*EXERCISE DETAILS:* Range to output from the entries below: the line containing "viralTx : Bool := false" through the line containing "arrived on -/". Set it down exactly, ends included, nothing else.

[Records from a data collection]
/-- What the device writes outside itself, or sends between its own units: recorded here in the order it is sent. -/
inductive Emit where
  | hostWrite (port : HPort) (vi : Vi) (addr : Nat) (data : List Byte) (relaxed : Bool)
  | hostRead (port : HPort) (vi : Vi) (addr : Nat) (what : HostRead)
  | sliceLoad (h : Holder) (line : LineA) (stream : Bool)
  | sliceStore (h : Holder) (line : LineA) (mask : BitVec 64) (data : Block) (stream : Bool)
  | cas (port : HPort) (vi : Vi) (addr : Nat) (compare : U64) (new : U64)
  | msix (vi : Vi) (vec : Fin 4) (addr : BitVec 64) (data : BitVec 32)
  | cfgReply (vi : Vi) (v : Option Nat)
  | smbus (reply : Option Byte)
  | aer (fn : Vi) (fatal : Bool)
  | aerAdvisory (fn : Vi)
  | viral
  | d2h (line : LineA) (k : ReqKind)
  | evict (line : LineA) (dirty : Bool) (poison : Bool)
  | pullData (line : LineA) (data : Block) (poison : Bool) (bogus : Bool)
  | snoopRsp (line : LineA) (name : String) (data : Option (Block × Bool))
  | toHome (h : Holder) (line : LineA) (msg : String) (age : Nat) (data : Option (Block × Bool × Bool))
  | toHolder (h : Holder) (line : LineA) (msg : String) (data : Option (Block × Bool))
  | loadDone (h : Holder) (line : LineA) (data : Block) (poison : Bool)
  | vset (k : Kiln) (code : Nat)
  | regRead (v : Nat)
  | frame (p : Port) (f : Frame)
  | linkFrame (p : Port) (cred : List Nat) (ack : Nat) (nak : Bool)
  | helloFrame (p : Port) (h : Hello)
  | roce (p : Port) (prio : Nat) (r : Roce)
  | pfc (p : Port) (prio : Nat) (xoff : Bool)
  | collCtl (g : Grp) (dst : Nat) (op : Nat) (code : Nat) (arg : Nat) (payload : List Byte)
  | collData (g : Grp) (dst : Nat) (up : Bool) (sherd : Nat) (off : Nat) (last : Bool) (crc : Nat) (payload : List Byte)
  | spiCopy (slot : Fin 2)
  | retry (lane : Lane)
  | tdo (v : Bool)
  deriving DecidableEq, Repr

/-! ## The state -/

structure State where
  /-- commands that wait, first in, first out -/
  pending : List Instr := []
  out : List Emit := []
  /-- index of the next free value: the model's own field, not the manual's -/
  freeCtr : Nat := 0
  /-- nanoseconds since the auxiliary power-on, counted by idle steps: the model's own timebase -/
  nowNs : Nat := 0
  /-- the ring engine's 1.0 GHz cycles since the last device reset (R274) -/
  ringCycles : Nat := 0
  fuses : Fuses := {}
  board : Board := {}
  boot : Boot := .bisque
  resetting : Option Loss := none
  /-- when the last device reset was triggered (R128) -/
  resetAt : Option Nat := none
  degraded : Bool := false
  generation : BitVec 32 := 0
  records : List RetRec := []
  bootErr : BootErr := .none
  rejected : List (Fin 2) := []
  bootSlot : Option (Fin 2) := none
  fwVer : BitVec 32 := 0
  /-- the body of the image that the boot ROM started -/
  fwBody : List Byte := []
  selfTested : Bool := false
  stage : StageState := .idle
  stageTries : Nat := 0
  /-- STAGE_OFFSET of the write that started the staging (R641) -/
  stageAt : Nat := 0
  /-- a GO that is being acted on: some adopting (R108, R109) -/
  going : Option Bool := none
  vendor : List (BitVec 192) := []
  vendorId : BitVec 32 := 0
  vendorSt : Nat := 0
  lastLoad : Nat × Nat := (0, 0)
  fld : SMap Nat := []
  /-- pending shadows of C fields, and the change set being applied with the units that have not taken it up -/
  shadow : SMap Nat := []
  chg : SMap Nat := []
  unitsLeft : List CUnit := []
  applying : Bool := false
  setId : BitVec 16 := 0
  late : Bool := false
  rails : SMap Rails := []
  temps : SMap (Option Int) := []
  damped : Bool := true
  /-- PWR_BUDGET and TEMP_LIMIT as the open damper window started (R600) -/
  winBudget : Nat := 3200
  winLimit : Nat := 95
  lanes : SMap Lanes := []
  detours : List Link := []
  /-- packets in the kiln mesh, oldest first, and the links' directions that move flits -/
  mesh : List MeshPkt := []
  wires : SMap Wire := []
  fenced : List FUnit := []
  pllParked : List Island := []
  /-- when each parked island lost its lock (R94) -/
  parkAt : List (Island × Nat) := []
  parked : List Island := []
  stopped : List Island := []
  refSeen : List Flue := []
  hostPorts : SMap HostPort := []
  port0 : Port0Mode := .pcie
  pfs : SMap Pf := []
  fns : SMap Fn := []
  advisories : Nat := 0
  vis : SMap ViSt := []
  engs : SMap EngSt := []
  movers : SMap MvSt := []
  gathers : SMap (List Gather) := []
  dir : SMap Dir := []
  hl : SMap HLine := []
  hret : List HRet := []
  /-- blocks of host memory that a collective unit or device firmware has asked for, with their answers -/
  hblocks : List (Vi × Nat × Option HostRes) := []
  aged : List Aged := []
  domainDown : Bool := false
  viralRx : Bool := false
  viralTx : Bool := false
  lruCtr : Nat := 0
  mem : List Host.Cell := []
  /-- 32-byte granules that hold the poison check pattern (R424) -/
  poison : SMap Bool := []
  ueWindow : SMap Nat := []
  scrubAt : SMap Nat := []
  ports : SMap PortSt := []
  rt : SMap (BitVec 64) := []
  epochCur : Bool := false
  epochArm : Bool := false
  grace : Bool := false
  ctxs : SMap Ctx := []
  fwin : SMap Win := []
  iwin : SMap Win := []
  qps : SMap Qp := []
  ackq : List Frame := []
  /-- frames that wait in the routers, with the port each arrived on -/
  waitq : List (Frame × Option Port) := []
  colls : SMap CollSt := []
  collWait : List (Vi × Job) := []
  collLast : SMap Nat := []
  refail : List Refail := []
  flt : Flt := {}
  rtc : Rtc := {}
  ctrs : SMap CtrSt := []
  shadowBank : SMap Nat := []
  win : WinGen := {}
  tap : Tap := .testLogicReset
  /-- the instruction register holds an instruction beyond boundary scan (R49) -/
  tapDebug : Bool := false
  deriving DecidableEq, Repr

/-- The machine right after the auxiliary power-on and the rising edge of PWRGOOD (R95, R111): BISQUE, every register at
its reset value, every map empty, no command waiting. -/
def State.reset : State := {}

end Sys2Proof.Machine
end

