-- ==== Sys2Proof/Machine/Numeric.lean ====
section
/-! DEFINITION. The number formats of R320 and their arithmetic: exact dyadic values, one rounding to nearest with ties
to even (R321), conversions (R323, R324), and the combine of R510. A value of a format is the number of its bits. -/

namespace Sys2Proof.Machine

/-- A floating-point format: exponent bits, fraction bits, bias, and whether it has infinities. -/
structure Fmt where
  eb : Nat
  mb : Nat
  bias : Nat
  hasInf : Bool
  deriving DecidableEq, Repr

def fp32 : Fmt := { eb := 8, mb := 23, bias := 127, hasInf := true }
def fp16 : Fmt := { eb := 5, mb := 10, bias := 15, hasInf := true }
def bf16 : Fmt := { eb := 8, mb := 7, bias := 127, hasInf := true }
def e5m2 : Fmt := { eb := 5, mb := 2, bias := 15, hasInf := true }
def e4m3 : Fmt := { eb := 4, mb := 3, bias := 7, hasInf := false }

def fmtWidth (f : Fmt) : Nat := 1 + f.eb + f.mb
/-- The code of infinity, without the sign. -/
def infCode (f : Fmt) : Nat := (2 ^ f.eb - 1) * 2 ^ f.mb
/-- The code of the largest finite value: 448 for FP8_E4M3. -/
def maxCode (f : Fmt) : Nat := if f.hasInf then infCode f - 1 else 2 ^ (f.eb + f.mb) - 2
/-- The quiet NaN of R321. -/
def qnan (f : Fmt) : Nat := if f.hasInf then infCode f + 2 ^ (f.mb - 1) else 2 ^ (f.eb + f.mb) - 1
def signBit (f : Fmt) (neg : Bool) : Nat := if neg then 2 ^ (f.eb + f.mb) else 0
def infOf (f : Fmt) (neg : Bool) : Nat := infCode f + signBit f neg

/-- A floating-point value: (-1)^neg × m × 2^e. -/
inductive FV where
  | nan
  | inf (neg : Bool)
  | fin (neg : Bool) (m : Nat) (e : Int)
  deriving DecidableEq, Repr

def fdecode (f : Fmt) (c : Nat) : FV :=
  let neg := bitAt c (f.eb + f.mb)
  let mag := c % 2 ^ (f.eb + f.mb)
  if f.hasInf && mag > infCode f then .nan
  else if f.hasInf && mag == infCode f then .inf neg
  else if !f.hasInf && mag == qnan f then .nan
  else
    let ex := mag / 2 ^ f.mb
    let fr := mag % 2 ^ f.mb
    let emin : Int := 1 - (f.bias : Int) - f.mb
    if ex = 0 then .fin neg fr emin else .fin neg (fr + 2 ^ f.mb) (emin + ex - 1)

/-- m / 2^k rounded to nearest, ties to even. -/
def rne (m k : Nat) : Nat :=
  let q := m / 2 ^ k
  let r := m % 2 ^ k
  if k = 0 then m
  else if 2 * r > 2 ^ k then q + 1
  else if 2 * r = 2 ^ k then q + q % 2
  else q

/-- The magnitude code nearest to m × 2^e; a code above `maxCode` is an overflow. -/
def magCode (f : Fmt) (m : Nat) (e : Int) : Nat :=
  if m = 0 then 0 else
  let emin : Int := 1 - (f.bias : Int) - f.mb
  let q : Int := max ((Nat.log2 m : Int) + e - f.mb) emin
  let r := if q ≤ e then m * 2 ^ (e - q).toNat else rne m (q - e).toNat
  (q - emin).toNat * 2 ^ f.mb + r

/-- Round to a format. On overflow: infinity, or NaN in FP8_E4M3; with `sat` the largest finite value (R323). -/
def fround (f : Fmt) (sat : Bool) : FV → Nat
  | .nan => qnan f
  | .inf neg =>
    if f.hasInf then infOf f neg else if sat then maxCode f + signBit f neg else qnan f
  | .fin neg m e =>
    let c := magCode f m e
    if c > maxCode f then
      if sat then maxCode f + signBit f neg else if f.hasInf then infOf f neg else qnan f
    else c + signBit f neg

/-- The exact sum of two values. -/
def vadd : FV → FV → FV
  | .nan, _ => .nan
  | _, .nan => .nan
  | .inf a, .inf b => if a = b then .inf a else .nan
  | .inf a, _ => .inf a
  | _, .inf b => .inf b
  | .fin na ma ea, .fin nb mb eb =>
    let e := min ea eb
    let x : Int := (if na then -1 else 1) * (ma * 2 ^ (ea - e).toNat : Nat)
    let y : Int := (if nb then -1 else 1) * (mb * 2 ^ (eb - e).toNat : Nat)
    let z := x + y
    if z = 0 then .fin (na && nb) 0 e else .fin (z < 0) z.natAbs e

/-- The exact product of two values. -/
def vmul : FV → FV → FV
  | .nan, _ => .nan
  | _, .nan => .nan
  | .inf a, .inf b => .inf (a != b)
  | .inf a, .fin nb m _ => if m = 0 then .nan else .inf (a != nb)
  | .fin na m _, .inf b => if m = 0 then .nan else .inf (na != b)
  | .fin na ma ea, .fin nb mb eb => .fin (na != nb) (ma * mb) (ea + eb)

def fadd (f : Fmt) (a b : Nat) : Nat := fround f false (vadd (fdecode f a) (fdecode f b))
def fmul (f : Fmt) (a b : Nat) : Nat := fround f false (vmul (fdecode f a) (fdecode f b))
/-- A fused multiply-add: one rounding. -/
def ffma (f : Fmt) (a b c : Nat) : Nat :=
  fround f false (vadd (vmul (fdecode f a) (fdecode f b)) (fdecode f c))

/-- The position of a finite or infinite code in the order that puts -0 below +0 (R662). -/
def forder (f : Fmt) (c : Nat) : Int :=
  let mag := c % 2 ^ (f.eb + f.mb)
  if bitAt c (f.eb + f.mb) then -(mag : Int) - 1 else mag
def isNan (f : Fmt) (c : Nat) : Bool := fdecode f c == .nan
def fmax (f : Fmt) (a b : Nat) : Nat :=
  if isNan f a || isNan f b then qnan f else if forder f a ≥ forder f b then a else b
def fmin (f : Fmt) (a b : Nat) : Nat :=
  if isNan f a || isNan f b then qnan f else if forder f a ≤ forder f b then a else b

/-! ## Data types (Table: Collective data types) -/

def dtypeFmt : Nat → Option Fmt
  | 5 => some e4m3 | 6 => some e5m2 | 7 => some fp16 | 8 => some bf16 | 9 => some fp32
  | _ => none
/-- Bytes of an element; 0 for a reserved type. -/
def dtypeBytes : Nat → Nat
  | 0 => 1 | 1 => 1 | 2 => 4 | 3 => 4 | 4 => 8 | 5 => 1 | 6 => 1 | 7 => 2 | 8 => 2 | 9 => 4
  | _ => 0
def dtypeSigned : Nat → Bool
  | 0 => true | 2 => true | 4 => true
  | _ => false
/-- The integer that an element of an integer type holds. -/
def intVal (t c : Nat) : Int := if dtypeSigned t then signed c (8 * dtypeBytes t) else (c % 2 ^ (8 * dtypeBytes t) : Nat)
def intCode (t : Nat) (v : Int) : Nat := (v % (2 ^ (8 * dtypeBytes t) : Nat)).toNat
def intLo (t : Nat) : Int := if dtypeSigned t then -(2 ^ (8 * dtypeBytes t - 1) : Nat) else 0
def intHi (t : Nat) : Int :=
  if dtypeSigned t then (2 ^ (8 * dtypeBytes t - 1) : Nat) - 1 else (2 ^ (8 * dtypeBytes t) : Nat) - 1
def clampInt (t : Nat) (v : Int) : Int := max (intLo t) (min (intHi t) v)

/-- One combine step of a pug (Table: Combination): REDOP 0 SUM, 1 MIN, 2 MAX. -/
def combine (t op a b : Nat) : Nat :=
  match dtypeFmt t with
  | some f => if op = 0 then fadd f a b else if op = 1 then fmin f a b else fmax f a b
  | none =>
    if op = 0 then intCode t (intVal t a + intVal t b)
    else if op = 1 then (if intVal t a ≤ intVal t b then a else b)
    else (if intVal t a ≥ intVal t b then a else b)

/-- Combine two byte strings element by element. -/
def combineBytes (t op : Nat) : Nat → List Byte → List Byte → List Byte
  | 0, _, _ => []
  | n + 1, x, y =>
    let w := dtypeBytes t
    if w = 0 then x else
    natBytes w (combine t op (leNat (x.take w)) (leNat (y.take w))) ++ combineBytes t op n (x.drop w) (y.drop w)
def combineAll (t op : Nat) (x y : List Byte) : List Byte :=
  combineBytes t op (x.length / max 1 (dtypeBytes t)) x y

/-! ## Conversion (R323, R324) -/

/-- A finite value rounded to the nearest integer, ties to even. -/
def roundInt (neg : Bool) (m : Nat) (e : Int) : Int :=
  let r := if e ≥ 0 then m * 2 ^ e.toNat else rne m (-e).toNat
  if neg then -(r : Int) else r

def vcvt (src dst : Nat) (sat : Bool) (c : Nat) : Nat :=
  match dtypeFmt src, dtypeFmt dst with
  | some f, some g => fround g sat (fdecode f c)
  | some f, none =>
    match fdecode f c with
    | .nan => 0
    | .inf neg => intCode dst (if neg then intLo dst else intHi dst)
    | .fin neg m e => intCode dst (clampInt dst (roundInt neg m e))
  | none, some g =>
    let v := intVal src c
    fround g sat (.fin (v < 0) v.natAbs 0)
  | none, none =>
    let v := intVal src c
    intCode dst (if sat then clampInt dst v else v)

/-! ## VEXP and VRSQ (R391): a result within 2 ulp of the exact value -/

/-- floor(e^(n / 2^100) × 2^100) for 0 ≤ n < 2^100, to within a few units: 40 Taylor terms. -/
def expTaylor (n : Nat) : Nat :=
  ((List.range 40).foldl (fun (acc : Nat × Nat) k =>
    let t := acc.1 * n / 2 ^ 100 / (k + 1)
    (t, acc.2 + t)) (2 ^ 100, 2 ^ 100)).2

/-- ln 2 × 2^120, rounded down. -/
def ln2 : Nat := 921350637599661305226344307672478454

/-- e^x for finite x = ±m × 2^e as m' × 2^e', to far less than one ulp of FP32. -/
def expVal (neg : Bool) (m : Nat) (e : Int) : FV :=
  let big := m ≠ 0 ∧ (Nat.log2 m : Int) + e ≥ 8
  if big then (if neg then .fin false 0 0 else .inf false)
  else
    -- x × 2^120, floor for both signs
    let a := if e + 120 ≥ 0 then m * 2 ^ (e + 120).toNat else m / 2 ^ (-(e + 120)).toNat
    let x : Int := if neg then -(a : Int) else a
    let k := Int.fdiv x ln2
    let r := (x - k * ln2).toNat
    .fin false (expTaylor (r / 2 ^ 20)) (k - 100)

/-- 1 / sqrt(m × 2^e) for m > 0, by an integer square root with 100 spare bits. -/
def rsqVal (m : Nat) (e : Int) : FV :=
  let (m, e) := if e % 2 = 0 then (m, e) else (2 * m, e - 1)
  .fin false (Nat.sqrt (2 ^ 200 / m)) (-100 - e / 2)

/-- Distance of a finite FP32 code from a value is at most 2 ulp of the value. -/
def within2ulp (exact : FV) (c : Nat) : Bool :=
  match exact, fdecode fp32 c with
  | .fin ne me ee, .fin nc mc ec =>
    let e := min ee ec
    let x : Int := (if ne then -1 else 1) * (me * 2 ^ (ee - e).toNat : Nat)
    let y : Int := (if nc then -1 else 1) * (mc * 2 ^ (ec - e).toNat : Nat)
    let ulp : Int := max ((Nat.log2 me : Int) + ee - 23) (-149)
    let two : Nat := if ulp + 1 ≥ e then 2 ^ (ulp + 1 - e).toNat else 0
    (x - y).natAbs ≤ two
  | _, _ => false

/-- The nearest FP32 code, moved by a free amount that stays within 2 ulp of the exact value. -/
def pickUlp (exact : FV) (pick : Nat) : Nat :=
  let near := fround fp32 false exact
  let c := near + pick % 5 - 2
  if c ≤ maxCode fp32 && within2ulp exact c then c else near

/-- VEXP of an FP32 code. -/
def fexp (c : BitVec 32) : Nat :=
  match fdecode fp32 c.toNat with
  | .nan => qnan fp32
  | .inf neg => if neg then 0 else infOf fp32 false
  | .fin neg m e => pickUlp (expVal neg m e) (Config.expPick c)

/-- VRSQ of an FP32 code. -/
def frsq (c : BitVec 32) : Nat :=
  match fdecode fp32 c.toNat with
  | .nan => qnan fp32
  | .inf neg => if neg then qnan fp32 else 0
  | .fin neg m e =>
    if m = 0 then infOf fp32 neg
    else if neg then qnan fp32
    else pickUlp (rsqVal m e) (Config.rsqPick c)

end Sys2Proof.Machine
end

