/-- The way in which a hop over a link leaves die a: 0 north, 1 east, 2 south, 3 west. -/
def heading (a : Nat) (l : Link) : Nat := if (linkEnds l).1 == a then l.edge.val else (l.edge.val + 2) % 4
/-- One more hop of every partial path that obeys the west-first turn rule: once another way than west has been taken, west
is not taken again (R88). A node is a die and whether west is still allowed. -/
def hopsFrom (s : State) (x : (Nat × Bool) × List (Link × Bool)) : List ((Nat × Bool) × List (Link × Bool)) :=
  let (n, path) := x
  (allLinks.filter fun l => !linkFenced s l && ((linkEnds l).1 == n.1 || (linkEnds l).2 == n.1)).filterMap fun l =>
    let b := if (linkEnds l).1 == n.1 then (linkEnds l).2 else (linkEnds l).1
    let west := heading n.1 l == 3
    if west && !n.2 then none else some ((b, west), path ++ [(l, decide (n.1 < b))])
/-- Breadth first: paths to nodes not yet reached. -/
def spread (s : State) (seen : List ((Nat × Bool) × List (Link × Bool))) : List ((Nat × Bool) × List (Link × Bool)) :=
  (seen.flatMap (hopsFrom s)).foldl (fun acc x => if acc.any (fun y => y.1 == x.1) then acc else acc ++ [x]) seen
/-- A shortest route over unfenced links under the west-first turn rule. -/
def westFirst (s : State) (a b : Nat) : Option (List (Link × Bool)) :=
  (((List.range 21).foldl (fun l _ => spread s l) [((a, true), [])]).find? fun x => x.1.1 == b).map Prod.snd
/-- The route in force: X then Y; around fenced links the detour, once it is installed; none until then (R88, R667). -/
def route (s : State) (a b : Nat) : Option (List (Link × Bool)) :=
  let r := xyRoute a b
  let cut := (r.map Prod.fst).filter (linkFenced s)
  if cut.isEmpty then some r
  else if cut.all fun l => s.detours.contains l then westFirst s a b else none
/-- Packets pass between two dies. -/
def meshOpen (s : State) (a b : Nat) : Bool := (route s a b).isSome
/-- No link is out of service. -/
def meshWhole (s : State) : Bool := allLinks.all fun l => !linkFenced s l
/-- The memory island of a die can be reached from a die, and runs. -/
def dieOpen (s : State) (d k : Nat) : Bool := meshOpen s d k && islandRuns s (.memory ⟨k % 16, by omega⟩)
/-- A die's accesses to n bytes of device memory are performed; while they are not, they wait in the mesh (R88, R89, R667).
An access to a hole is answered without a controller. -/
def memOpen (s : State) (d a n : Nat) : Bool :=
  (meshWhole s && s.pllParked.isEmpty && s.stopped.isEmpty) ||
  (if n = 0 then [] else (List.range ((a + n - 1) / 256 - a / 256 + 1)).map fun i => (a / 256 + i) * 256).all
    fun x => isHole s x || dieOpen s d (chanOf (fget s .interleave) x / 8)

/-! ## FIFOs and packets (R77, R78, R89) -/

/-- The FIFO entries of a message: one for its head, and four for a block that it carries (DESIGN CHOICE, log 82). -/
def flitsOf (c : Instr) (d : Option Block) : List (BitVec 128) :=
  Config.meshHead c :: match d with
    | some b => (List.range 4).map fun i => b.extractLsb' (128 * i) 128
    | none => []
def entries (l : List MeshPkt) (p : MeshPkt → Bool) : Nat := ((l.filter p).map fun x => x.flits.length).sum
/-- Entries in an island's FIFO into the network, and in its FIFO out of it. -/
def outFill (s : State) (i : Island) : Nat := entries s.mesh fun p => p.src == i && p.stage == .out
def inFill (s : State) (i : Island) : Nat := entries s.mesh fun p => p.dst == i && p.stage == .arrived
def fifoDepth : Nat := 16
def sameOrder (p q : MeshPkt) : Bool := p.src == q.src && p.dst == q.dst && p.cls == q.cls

*WORKED SOLUTION:*
  viralTx : Bool := false
  lruCtr : Nat := 0
  mem : List Host.Cell := []
  /-- 32-byte granules that hold the poison check pattern (R424) -/
  poison : SMap Bool := []
  ueWindow : SMap Nat := []
  scrubAt : SMap Nat := []
  ports : SMap PortSt := []
  rt : SMap (BitVec 64) := []
  epochCur : Bool := false
  epochArm : Bool := false
  grace : Bool := false
  ctxs : SMap Ctx := []
  fwin : SMap Win := []
  iwin : SMap Win := []
  qps : SMap Qp := []
  ackq : List Frame := []
  /-- frames that wait in the routers, with the port each arrived on -/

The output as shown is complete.